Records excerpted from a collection

□ □ □ □ □ □ □

-- ==== Sys2Proof/Config.lean ====
section
/-! DEFINITION. What an implementation fixes (the spec's OPEN parameters that a rule reads) and the free
values (the spec's draws). None of the constants declared `opaque` has a body: no proof can learn its
value, so a statement about the model holds whatever it is.

The OPEN parameters `TIME_UNIT`, `PULSE_WIDTH`, `BUS_TIMEOUT`, `SPI_MODE`, `SPI_BIT_ORDER` and `SCLK_RATE`
have no constant here: no rule reads them (`00_scope.md` R6, `92_eei_decisions.md`, last section). -/

namespace Sys2Proof

/-- One field table entry: bit position and width of a status field (`10_state.md` R26). -/
structure FieldEntry where
  lsb   : BitVec 5
  width : BitVec 6
  deriving DecidableEq, Repr, Inhabited

/-- The capability descriptor: status register address and the eight field entries (`10_state.md` R27). -/
structure Descriptor where
  statusAddr : Addr
  fields     : Vector FieldEntry 8
  deriving DecidableEq, Repr

/-- What one bus transaction yields: the five received bytes, or a failure (`41_register_client.md` R120). -/
inductive TxnOutcome where
  | ok (rx : Bytes5)
  | fail
  deriving DecidableEq, Repr, Inhabited

namespace Config

/-- `REVPAUSE_RESET`, OPEN (`00_scope.md` R6, decision D11). Assumption 3. -/
opaque revpauseReset : Word

/-- `DESC_RESET.statusAddr`, OPEN (`10_state.md` R27, decision D21). Assumption 3. -/
opaque descStatusAddr : Addr

/-- The eight pairs of `DESC_RESET`, OPEN, before the bound of `10_state.md` R26 is imposed. Assumption 3. -/
opaque descFieldRaw : Fin 8 → FieldEntry

/-- Level of the chip-select line when asserted, OPEN (`92_eei_decisions.md` D19); read by a pin only. -/
opaque csActiveLevel : Bool

/-- The bus oracle: what the `n`-th free draw answers a transaction (`20_memory.md` R48, D17). Assumption 4. -/
opaque busAnswer : Nat → TxnOutcome

/-- The free value of byte 0 of a reply of the reference peer (`20_memory.md` R47, R48). Assumption 4. -/
opaque freeByte : Nat → Byte

/-- The free staged reply a write leaves in the reference peer (`20_memory.md` R47, R48). Assumption 4. -/
opaque freeWord : Nat → Word

/-- Imposes `LSB + WIDTH <= 32` (`10_state.md` R26): a pair that keeps it is kept as it is, so every legal
descriptor remains possible; any other pair becomes the absent field (width 0). -/
def legalEntry (e : FieldEntry) : FieldEntry :=
  if e.lsb.toNat + e.width.toNat ≤ 32 then e else ⟨e.lsb, 0⟩

/-- `DESC_RESET`, the capability descriptor after reset (`10_state.md` R27). -/
def descReset : Descriptor :=
  ⟨descStatusAddr, Vector.ofFn fun k => legalEntry (descFieldRaw k)⟩

/-- `DESC_TMC`, the one instance the spec gives, for tests only (`10_state.md` R27; general knowledge, G1). -/
def descTmc : Descriptor :=
  ⟨0x6F, #v[⟨24, 1⟩, ⟨31, 1⟩, ⟨16, 5⟩, ⟨29, 1⟩, ⟨30, 1⟩, ⟨26, 1⟩, ⟨25, 1⟩, ⟨0, 10⟩]⟩

end Config

end Sys2Proof
end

□ □ □ □ □ □ □

### Your task
Could you give the data again, word for word?

### Answer to this exercise
-- ==== Sys2Proof/Config.lean ====
section
/-! DEFINITION. What an implementation fixes (the spec's OPEN parameters that a rule reads) and the free
values (the spec's draws). None of the constants declared `opaque` has a body: no proof can learn its
value, so a statement about the model holds whatever it is.

The OPEN parameters `TIME_UNIT`, `PULSE_WIDTH`, `BUS_TIMEOUT`, `SPI_MODE`, `SPI_BIT_ORDER` and `SCLK_RATE`
have no constant here: no rule reads them (`00_scope.md` R6, `92_eei_decisions.md`, last section). -/

namespace Sys2Proof

/-- One field table entry: bit position and width of a status field (`10_state.md` R26). -/
structure FieldEntry where
  lsb   : BitVec 5
  width : BitVec 6
  deriving DecidableEq, Repr, Inhabited

/-- The capability descriptor: status register address and the eight field entries (`10_state.md` R27). -/
structure Descriptor where
  statusAddr : Addr
  fields     : Vector FieldEntry 8
  deriving DecidableEq, Repr

/-- What one bus transaction yields: the five received bytes, or a failure (`41_register_client.md` R120). -/
inductive TxnOutcome where
  | ok (rx : Bytes5)
  | fail
  deriving DecidableEq, Repr, Inhabited

namespace Config

/-- `REVPAUSE_RESET`, OPEN (`00_scope.md` R6, decision D11). Assumption 3. -/
opaque revpauseReset : Word

/-- `DESC_RESET.statusAddr`, OPEN (`10_state.md` R27, decision D21). Assumption 3. -/
opaque descStatusAddr : Addr

/-- The eight pairs of `DESC_RESET`, OPEN, before the bound of `10_state.md` R26 is imposed. Assumption 3. -/
opaque descFieldRaw : Fin 8 → FieldEntry

/-- Level of the chip-select line when asserted, OPEN (`92_eei_decisions.md` D19); read by a pin only. -/
opaque csActiveLevel : Bool

/-- The bus oracle: what the `n`-th free draw answers a transaction (`20_memory.md` R48, D17). Assumption 4. -/
opaque busAnswer : Nat → TxnOutcome

/-- The free value of byte 0 of a reply of the reference peer (`20_memory.md` R47, R48). Assumption 4. -/
opaque freeByte : Nat → Byte

/-- The free staged reply a write leaves in the reference peer (`20_memory.md` R47, R48). Assumption 4. -/
opaque freeWord : Nat → Word

/-- Imposes `LSB + WIDTH <= 32` (`10_state.md` R26): a pair that keeps it is kept as it is, so every legal
descriptor remains possible; any other pair becomes the absent field (width 0). -/
def legalEntry (e : FieldEntry) : FieldEntry :=
  if e.lsb.toNat + e.width.toNat ≤ 32 then e else ⟨e.lsb, 0⟩

/-- `DESC_RESET`, the capability descriptor after reset (`10_state.md` R27). -/
def descReset : Descriptor :=
  ⟨descStatusAddr, Vector.ofFn fun k => legalEntry (descFieldRaw k)⟩

/-- `DESC_TMC`, the one instance the spec gives, for tests only (`10_state.md` R27; general knowledge, G1). -/
def descTmc : Descriptor :=
  ⟨0x6F, #v[⟨24, 1⟩, ⟨31, 1⟩, ⟨16, 5⟩, ⟨29, 1⟩, ⟨30, 1⟩, ⟨26, 1⟩, ⟨25, 1⟩, ⟨0, 10⟩]⟩

end Config

end Sys2Proof
end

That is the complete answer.